TASK REQUIREMENTS:
Which lines run from the one containing "open Sys2Proof.Machine" to the end of the records? Write them out exactly, both ends included, and nothing else.

SUPPLIED MATERIAL:
-- ==== Sys2Proof/Safety.lean ====
section
/-! DEFINITION. What holds in every state that the block may be in: the invariant that every step keeps. -/

namespace Sys2Proof.Safety

open Sys2Proof.Machine

/-- The count stands inside a trick (R20). -/
def TimeOk (s : State) : Prop := s.dev.time.phase < 768

/-- Both duties stand from 8 to 16 (R353, R356). -/
def DutyOk (s : State) : Prop :=
  8 ≤ s.dev.power.pduty ∧ s.dev.power.pduty ≤ 16 ∧ 8 ≤ s.dev.power.tduty ∧ s.dev.power.tduty ≤ 16

/-- Memory is in its canonical form. -/
def MemOk (s : State) : Prop := s.dev.mem.wf = true

/-- The invariant of the block. -/
def Inv (s : State) : Prop := TimeOk s ∧ DutyOk s ∧ MemOk s

end Sys2Proof.Safety
end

SOLUTION FOR THIS EXERCISE:
open Sys2Proof.Machine

/-- The count stands inside a trick (R20). -/
def TimeOk (s : State) : Prop := s.dev.time.phase < 768

/-- Both duties stand from 8 to 16 (R353, R356). -/
def DutyOk (s : State) : Prop :=
  8 ≤ s.dev.power.pduty ∧ s.dev.power.pduty ≤ 16 ∧ 8 ≤ s.dev.power.tduty ∧ s.dev.power.tduty ≤ 16

/-- Memory is in its canonical form. -/
def MemOk (s : State) : Prop := s.dev.mem.wf = true

/-- The invariant of the block. -/
def Inv (s : State) : Prop := TimeOk s ∧ DutyOk s ∧ MemOk s

end Sys2Proof.Safety
end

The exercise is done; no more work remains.